Entries shown:
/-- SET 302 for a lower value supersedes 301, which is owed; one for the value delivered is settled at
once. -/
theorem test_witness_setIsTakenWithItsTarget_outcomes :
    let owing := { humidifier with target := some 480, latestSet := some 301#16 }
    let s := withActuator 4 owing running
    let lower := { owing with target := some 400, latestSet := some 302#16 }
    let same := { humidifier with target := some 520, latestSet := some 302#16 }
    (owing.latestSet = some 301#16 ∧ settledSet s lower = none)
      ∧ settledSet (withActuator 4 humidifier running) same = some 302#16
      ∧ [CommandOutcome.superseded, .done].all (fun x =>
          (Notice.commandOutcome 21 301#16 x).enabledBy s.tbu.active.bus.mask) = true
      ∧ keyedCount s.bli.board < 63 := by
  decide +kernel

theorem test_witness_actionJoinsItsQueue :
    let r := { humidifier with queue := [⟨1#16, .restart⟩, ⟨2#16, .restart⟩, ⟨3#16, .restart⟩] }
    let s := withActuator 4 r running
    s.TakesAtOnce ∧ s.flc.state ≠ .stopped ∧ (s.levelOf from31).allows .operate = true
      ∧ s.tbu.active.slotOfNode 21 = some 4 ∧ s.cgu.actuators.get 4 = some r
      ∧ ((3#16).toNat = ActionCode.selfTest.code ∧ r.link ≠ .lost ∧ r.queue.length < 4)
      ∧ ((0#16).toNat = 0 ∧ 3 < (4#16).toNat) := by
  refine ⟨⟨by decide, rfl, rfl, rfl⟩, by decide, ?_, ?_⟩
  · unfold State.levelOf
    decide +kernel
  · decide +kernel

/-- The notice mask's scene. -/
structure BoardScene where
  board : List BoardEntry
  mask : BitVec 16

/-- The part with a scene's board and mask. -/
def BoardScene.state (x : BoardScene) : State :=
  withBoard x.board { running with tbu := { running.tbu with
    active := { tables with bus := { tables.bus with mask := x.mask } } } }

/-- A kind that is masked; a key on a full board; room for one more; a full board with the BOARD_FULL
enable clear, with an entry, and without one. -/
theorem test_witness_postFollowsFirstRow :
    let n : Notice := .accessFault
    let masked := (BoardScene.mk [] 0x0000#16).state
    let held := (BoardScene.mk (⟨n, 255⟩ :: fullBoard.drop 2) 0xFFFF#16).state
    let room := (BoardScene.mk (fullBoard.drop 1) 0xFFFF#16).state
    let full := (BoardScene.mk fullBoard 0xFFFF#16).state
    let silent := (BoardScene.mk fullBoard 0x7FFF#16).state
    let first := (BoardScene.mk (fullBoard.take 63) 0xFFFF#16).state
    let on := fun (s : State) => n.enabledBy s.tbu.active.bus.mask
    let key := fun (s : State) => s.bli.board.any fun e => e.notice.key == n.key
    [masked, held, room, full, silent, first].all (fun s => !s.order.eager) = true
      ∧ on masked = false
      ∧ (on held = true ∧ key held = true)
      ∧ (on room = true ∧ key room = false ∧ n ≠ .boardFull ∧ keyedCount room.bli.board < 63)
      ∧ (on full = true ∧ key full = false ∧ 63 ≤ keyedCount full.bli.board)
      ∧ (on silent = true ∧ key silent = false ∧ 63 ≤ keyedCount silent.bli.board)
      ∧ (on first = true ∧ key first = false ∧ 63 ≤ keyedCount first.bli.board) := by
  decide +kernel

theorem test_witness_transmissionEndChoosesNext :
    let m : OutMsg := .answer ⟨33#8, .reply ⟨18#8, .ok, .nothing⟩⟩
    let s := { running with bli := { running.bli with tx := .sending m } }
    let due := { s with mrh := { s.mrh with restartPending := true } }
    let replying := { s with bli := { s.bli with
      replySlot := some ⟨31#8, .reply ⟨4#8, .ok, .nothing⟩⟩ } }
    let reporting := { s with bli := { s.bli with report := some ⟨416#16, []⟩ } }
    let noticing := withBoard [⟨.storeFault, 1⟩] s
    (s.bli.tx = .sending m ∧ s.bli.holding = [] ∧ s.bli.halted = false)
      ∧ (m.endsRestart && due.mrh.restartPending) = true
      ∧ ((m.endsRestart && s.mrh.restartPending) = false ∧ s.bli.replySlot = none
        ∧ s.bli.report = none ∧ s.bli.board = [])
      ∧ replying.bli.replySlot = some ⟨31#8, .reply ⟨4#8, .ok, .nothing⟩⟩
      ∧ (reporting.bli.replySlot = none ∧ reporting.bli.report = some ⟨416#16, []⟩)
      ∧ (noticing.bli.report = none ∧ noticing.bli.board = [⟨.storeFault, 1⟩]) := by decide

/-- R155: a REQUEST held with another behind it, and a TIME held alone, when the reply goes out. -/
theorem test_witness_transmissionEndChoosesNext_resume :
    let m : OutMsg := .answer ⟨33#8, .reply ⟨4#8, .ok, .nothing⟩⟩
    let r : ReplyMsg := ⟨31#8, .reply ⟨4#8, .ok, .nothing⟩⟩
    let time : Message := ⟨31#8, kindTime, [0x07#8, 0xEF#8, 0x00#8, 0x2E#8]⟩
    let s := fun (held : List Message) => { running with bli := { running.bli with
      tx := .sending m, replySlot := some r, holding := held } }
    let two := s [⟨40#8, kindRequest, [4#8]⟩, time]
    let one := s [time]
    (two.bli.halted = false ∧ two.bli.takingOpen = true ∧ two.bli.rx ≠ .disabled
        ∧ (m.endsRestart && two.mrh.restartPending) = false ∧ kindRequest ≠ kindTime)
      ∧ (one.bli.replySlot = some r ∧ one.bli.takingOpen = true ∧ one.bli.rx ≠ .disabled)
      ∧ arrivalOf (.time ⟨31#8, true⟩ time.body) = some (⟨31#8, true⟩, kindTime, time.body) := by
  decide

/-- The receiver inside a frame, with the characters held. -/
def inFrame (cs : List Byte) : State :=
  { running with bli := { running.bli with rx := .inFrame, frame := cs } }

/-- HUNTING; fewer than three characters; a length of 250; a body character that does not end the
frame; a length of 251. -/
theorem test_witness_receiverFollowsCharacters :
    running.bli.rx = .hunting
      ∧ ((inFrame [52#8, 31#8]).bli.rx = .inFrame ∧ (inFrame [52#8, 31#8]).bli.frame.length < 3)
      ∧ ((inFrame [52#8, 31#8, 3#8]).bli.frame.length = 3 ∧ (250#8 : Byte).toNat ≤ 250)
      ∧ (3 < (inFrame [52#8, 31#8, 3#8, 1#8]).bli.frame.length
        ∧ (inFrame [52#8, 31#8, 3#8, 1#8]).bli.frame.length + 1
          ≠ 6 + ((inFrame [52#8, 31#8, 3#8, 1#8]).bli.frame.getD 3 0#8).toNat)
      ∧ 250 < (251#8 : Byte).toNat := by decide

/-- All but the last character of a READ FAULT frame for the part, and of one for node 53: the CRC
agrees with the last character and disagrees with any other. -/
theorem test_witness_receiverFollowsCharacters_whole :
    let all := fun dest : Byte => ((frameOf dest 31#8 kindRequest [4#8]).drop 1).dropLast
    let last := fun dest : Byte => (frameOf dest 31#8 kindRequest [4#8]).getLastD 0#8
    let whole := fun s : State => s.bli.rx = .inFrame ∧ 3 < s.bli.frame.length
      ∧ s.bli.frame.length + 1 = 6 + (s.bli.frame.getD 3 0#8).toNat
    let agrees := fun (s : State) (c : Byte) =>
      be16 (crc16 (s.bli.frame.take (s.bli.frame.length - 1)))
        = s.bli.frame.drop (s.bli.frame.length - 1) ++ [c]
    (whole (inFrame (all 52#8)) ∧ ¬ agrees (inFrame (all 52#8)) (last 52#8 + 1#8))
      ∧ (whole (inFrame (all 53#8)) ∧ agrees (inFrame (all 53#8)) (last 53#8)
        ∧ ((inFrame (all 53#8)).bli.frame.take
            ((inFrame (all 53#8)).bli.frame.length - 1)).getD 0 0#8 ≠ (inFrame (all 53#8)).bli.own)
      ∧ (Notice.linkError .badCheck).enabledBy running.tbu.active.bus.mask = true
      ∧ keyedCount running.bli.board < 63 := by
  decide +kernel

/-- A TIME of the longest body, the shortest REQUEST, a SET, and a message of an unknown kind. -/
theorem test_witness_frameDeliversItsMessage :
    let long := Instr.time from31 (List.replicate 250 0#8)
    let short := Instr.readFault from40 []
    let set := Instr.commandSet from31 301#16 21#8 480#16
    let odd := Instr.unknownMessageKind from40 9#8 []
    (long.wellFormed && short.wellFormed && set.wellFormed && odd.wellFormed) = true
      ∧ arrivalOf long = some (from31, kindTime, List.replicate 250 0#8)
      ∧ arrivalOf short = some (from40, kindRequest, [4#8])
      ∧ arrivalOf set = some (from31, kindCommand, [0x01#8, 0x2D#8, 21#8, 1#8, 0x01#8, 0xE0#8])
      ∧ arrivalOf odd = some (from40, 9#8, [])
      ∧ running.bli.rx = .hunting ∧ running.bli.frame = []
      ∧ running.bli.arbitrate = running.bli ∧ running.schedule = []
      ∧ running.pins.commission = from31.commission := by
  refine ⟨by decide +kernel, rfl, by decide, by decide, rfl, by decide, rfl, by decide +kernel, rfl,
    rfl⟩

Problem description:
The lines you return should be those above that contain the word "owing", every one of them.

Solution to this task:
    let owing := { humidifier with target := some 480, latestSet := some 301#16 }
    let s := withActuator 4 owing running
    let lower := { owing with target := some 400, latestSet := some 302#16 }
    (owing.latestSet = some 301#16 ∧ settledSet s lower = none)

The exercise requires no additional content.